Bovine serum albumin (BSA), a major soluble protein with a structure similar to human serum albumin, has been typically utilized as alternative nanocarrier to HSA in virtue of its low cost [19,20]. Several bovine serum albumin-based PTX nanoparticles [11,[21], [22], [23]] have been reported to accumulate in tumor tissue due to the enhanced permeability and retention (EPR) effect arisen from the peculiar tumor characteristics of leaky vasculature and defective lymphatic drainage systems [24]. However, most of the preparation processes for the above albumin-based nanoparticles, including Abraxane®, involve organic solvents [20,25], which have been reported to exert certain influence on the structure and the drug load efficiency of albumin [26], and eventually bring apparent in vivo toxicity due to residual solvent [27]. Besides, the poor colloidal stability of albumin-based nanoparticles will also lead to their rapid elimination in the blood circulation [10,28].

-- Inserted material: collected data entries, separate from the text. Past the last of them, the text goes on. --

-- ==== Sys2Proof/Certificates/Slice0/Obligations.lean ====
section
/-! DEFINITION. The obligations. A statement about a register write assumes that the requester can write the register
(`State.canWrite`); what becomes of an access that is refused stands in `Obligations.RegisterAccesses`. -/

open Sys2Proof Sys2Proof.Machine

/-- R8: what a register's own rule leaves, with the answer its requester receives: OKAY, or SLVERR where the rule refuses. -/
def Sys2Proof.Machine.State.answered (r : State × Bool) : State := r.1.tell (if r.2 then .okay else .slverr) []

/-- Every step keeps the invariant: no counter passes 2^48 − 1, no event queue 256 entries, no session 256 open requests (R10,
R12, R483, R492), and the tables of registers, counters and hosts and the addressed memories stay in canonical form. The step of
an empty queue is the model's microsecond of time (notes/assumptions/4.md). -/
def Obligations.StepsKeepTheInvariant : Prop := ∀ s t : State, Inv s → step s = .next t → Inv t

/-- The state after reset meets the invariant, and so do the lines of its DRAM. -/
def Obligations.ResetMeetsTheInvariant : Prop := Inv State.reset ∧ State.reset.dramOk

/-- A step carries out the command at the front of the queue with the rest still waiting. With none waiting it is the model's
microsecond of time (DESIGN CHOICE, notes/assumptions/4.md). -/
def Obligations.StepsRunTheFrontCommand : Prop := ∀ s : State,
  (∀ c rest, s.pending = c :: rest → step s = exec c { s with pending := rest }) ∧
  (s.pending = [] → step s = .next s.tick)

/-- Every command answers a next state, whatever the state and its operands, and leaves the commands that wait alone. The
model's choices in its clauses: notes/assumptions/5 and 78.md. -/
def Obligations.CommandsComplete : Prop := ∀ (c : Instr) (s : State), ∃ t, exec c s = .next t ∧ t.pending = s.pending

/-- The frame of every command: the parts of the state that its meaning does not write are as they were. -/
def Obligations.CommandsKeepTheirFrames : Prop := ∀ (c : Instr) (s t : State), exec c s = .next t → only (partsOf c) s t

/-- R10 to R13: a counter that is added to stays at 2^48 − 1, and sets SAT and raises one event when it comes there; no other
counter changes. A read of the lower register latches the upper half, a read of the upper register returns the latch, and a
write of 1 to CLR sets the counter and SAT to 0 and leaves the latch. -/
def Obligations.CountersCount : Prop := ∀ (s : State) (off n : Nat), s.countersOk →
  let c := s.ctr off
  let r := s.ctrAdd off n
  (0 < n → (r.1.ctr off).val = min (2 ^ 48 - 1) (c.val + n) ∧ (r.1.ctr off).sat = (c.sat || decide (2 ^ 48 - 1 ≤ c.val + n)) ∧
    (r.1.ctr off).latch = c.latch ∧
    (r.2 = true ↔ c.sat = false ∧ 2 ^ 48 - 1 ≤ c.val + n)) ∧
  (n = 0 → ∀ o, r.1.ctr o = s.ctr o) ∧
  (∀ o, o ≠ off → r.1.ctr o = s.ctr o) ∧
  (r.2 = false → s.bump off n = r.1) ∧
  (r.2 = true → s.bump off n =
    raiseTo 9 (s.devOwner :: ((s.ctrVat off).map fun v => s.ownerOf v).toList).dedup (counterSatData off) r.1) ∧
  (∀ q : Req, s.islandUp = true → q.insp = false → s.busCheck q off 4 false = .okay → ctrAt off = true →
    let t := s.busGet q off
    t = ((s.openGroup off).ctrLatch off).tell .okay (leBytes 4 (c.val % 2 ^ 32)) ∧
    t.ctr off = { c with latch := BitVec.ofNat 32 (c.val / 2 ^ 32 + if c.sat then 2 ^ 31 else 0) }) ∧
  (∀ q : Req, s.islandUp = true → q.insp = false → s.busCheck q (off + 4) 4 false = .okay → ctrAt off = true →
    ctrAt (off + 4) = false → regAt (off + 4) = none →
    s.busGet q (off + 4) = (s.openGroup (off + 4)).tell .okay (leBytes 4 c.latch.toNat)) ∧
  (∀ (q : Req) (w : Word), s.islandUp = true → s.busCheck q (off + 4) 4 true = .okay → ctrAt off = true →
    ctrAt (off + 4) = false → regAt (off + 4) = none → (off + 4 < 0x2000000 ∨ 0x2080000 ≤ off + 4) →
    let t := s.busPut q (off + 4) w
    (w.getLsbD 30 = true → t = ((s.openGroup (off + 4)).ctrClear off).tell .okay [] ∧
      t.ctr off = { c with val := 0, sat := false }) ∧
    (w.getLsbD 30 = false → t = (s.openGroup (off + 4)).tell .okay []))

/-- R4: a register write does what the register's own rule says, or is refused and changes nothing but the answer its
requester receives. A read that is refused changes nothing either. An access outside the register window, of another size or
alignment, or of a block that the requester does not reach is refused. The model's choices in its clauses:
notes/assumptions/9.md. -/
def Obligations.RegisterAccesses : Prop := ∀ (s : State) (q : Req) (off : BitVec 32) (n : Nat) (w : Word),
  (s.islandUp = true → s.busCheck q off.toNat n true ≠ .okay →
    exec (.registerWrite q off n w) s = .next (s.tell (s.busCheck q off.toNat n true) [])) ∧
  (let a := if q.insp then aliasOf off.toNat else off.toNat
   s.busCheck q a n false ≠ .okay → s.busRead q off.toNat n = (s, s.busCheck q a n false, 0)) ∧
  (n = 4 → s.canWrite q off.toNat →
    let r := (s.openGroup off.toNat).writeReg q off.toNat w
    exec (.registerWrite q off n w) s = .next (r.1.tell (if r.2 then .okay else .slverr) [])) ∧
  (∀ wr, 0x10000000 ≤ off.toNat → s.busCheck q off.toNat n wr = .decerr) ∧
  (∀ wr, off.toNat < 0x10000000 → off.toNat % 4 ≠ 0 ∨ n ≠ 4 → s.busCheck q off.toNat n wr = .slverr) ∧
  (∀ wr, off.toNat < 0x10000000 → regAt off.toNat = none → ctrAt off.toNat = false → ctrAt (off.toNat - 4) = false →
    s.busCheck q off.toNat n wr = .slverr) ∧
  (∀ wr, 0x300000 ≤ off.toNat → off.toNat < 0x3000000 → q.starter = false → q.vat ≠ 0 →
    s.busCheck q off.toNat n wr = .slverr) ∧
  (∀ wr, 0x6100010 ≤ off.toNat → off.toNat < 0x6100030 → q.starter = false → s.busCheck q off.toNat n wr = .slverr)

/-- R8: the Reset column: each field of a register reads its reset value after power-on reset; the dividers read theirs (R82).
The model's choices in its clauses: notes/assumptions/79.md. -/
def Obligations.RegistersReset : Prop :=
  (∀ (off : Nat) (d : RegDesc) (f : FldDesc), regAt off = some d → resetOverride off = none → f ∈ d.flds →
    wget (State.reset.reg off) f.hi f.lo = f.reset) ∧
  (∀ k : Fin 16, State.reset.rd (CLK.DIV.DIV k.val) = [5, 8, 10, 10, 3, 12, 30, 60].getD k.val 240 ∧
    State.reset.rd (CLK.DIV.DIV_ACT k.val) = [5, 8, 10, 10, 3, 12, 30, 60].getD k.val 240)

/-- R5, R7: what a write makes of each bit of a register that has no rule of its own, by its field's access type, and what the
bit reads as; a bit of no field keeps its value and reads as 0. -/
def Obligations.AccessTypes : Prop := ∀ (s : State) (off : Nat) (d : RegDesc) (w : Word), s.regsOk → regAt off = some d →
  let t := s.plainWrite off w
  (∀ f ∈ d.flds, ∀ i, f.lo ≤ i → i ≤ f.hi →
    (t.reg off).getLsbD i = (match f.acc with
      | .rw => w.getLsbD i
      | .w1c => (s.reg off).getLsbD i && !w.getLsbD i
      | .w1s => (s.reg off).getLsbD i || w.getLsbD i
      | _ => (s.reg off).getLsbD i) ∧
    (s.plainRead off).getLsbD i = (if f.acc = .wo then false else (s.reg off).getLsbD i)) ∧
  (∀ i, (∀ f ∈ d.flds, ¬ (f.lo ≤ i ∧ i ≤ f.hi)) → (t.reg off).getLsbD i = (s.reg off).getLsbD i ∧
    (s.plainRead off).getLsbD i = false) ∧
  (∀ o, o ≠ off → t.reg o = s.reg o)

/-- The addressed memories: a word of a block or deep memory, of a slice's operand memory, of the scratchpad, a live frame, a
plane's frame, a word of the Cellar's array or a line of the DRAM that is written reads back, and no other changes. The
model's choices in its clauses: notes/assumptions/1 and 6.md. -/
def Obligations.MemoriesReadBack : Prop := ∀ s : State, s.memoryOk → s.dramOk →
  (∀ dm i k w, k < memWords dm → ((s.setMemW dm i k w).memW dm i k = w ∧
    ∀ dm' i' k', k' < memWords dm' → (dm', i', k') ≠ (dm, i, k) → (s.setMemW dm i k w).memW dm' i' k' = s.memW dm' i' k')) ∧
  (∀ g a w, a < 1024 → ((s.setOpm g a w).opmW g a = w ∧
    ∀ g' a', a' < 1024 → (g', a') ≠ (g, a) → (s.setOpm g a w).opmW g' a' = s.opmW g' a')) ∧
  (∀ k w, ((s.setScrWord k w).scrWord k = w ∧ ∀ j, j ≠ k → (s.setScrWord k w).scrWord j = s.scrWord j)) ∧
  (∀ n f, ((s.setLive n f).liveFrame n = f ∧ ∀ m, m ≠ n → (s.setLive n f).liveFrame m = s.liveFrame m)) ∧
  (∀ p n f, ((s.setPlane p n f).planeFrame p n = f ∧
    ∀ p' m, (p', m) ≠ (p, n) → (s.setPlane p n f).planeFrame p' m = s.planeFrame p' m)) ∧
  (∀ k w, (tget (s.setCelWord k w).cel.words k erased = w ∧
    ∀ j, j ≠ k → tget (s.setCelWord k w).cel.words j erased = tget s.cel.words j erased)) ∧
  (∀ c ∈ s.dram.ch, ∀ r i l, i < 2 ^ 30 → ((c.2.setLine r i l).line r i = l ∧ (c.2.setLine r i l).linesOk ∧
    ∀ r' i', i' < 2 ^ 30 → (r', i') ≠ (r, i) → (c.2.setLine r i l).line r' i' = c.2.line r' i'))

/-- R495, R496: a new event d at the queue x of a host. It coalesces into the first unsent entry of its code and source; else it
joins the queue; at a full queue a CRITICAL or MAJOR event displaces the newest unsent entry of the lowest severity below its
own, and any other is lost. The entry displaced or the event dropped is counted in the loss summary and by LOST_CNT. No other
host's queue changes. -/
def Obligations.EventQueues : Prop := ∀ (s : State) (h : Nat) (d : EvData), s.hostsOk → d.sev < 4 →
  let x := s.host h
  let t := (s.enqueue h d).1
  let e : EvEntry := ⟨s.mgt.nextEv, d, 1, s.now, s.now, none⟩
  let free := fun (v : Nat) (y : EvEntry) => y.sent = none ∧ y.d.sev = v
  let lost := t.ctrs = (s.ctrAdd (MGT.LOST_CNT h) 1).1.ctrs
  (∀ j, j ≠ h → t.host j = s.host j) ∧
  (∀ l y m, x.queue = l ++ y :: m → EvEntry.joins d y = true → (∀ z ∈ l, EvEntry.joins d z = false) →
    t.host h = { x with queue := l ++ { y with count := min (2 ^ 32 - 1) (y.count + 1), last := s.now } :: m } ∧
    t.ctrs = (s.ctrAdd (MGT.COAL_CNT h) 1).1.ctrs) ∧
  ((∀ y ∈ x.queue, EvEntry.joins d y = false) →
    (x.queue.length < 256 → t.host h = { x with queue := x.queue ++ [e] } ∧ t.ctrs = s.ctrs) ∧
    (256 ≤ x.queue.length →
      (d.sev ≤ 1 → ∀ v l y m, d.sev < v → v < 4 → x.queue = l ++ y :: m → free v y → (∀ z ∈ m, ¬ free v z) →
        (∀ z ∈ x.queue, z.sent = none → z.d.sev < 4 → z.d.sev ≤ v) →
        t.host h = { x with queue := l ++ m ++ [e] }.lose v s.now ∧ lost) ∧
      ((2 ≤ d.sev ∨ ∀ z ∈ x.queue, z.sent = none → z.d.sev < 4 → z.d.sev ≤ d.sev) →
        t.host h = x.lose d.sev s.now ∧ lost)))

/-- R131: an exact integer result in an accumulator: itself where it is in range; else OVF is set and it clamps to the nearer
limit with SAT = 1 and keeps the low 64 bits with SAT = 0. -/
def Obligations.AccumulatorResults : Prop := ∀ (v : Int) (sat : Bool),
  let r := accInt v sat
  (-(2 ^ 63) ≤ v → v ≤ 2 ^ 63 - 1 → r.1.toInt = v ∧ r.2 = false) ∧
  (2 ^ 63 - 1 < v → r.2 = true ∧ (sat = true → r.1.toInt = 2 ^ 63 - 1) ∧ (sat = false → r.1 = BitVec.ofInt 64 v)) ∧
  (v < -(2 ^ 63) → r.2 = true ∧ (sat = true → r.1.toInt = -(2 ^ 63)) ∧ (sat = false → r.1 = BitVec.ofInt 64 v))

/-- R143: a step of an address generator: PTR ← (BASE + ((PTR − BASE + STEP) mod LEN)) mod 1024, with PTR − BASE itself taken
modulo 1024 and the inner remainder not negative. The new PTR is a word of the window; where STEP is a multiple of LEN, a PTR of
the window stays. Nothing else of the generator changes. -/
def Obligations.GeneratorsWalk : Prop := ∀ a : AgSt, a.base < 1024 → 1 ≤ a.len → a.len ≤ 1024 → a.ptr < 1024 →
  let inside := fun (p : Nat) => ∃ i, i < a.len ∧ p = (a.base + i) % 1024
  (a.walk.ptr : Int) = ((a.base : Int) + (((a.ptr : Int) - a.base) % 1024 + a.step) % a.len) % 1024 ∧
  inside a.walk.ptr ∧ ((a.len : Int) ∣ a.step → inside a.ptr → a.walk.ptr = a.ptr) ∧
  a.walk.base = a.base ∧ a.walk.len = a.len ∧ a.walk.step = a.step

Long-circulating liposomes with modifying hydrophilic polymers, such as distearoylphosphatidylethanolamine-polyethylene glycol (DSPE-PEG), have been utilized as versatile drug delivery systems for the last few decades contributed to their prolonged blood circulation time [29]. Nevertheless, the challenging problems of fusion, aggregation and leakage for liposomes still remain unsolved in clinic [30]. In the current study, in order to avoid direct contact of albumin with organic solvents and enhance the colloidal stability of the formulation, a novel PTX liposome-albumin composite nanoparticles (Lip-PTX/BSA NPs) (Fig.1) were prepared without further chemical modification for the sake of developing a simple fabrication method. Two critical factors including particle size and drug-loading content loss of the nanoparticles were selected for DOE study through Box-Benhnken design-response surface (BBD) to optimize the preparation process. The binding of liposome to albumin during the self-assembly process were verified through spectroscopic studies. Furthermore, characterization of the nanoparticles, including size, morphology, and cumulative release behavior in vitro, were evaluated as well. Eventually, in vitro cytotoxicity and in vivo antitumor efficacy of the nanoparticles were carried out.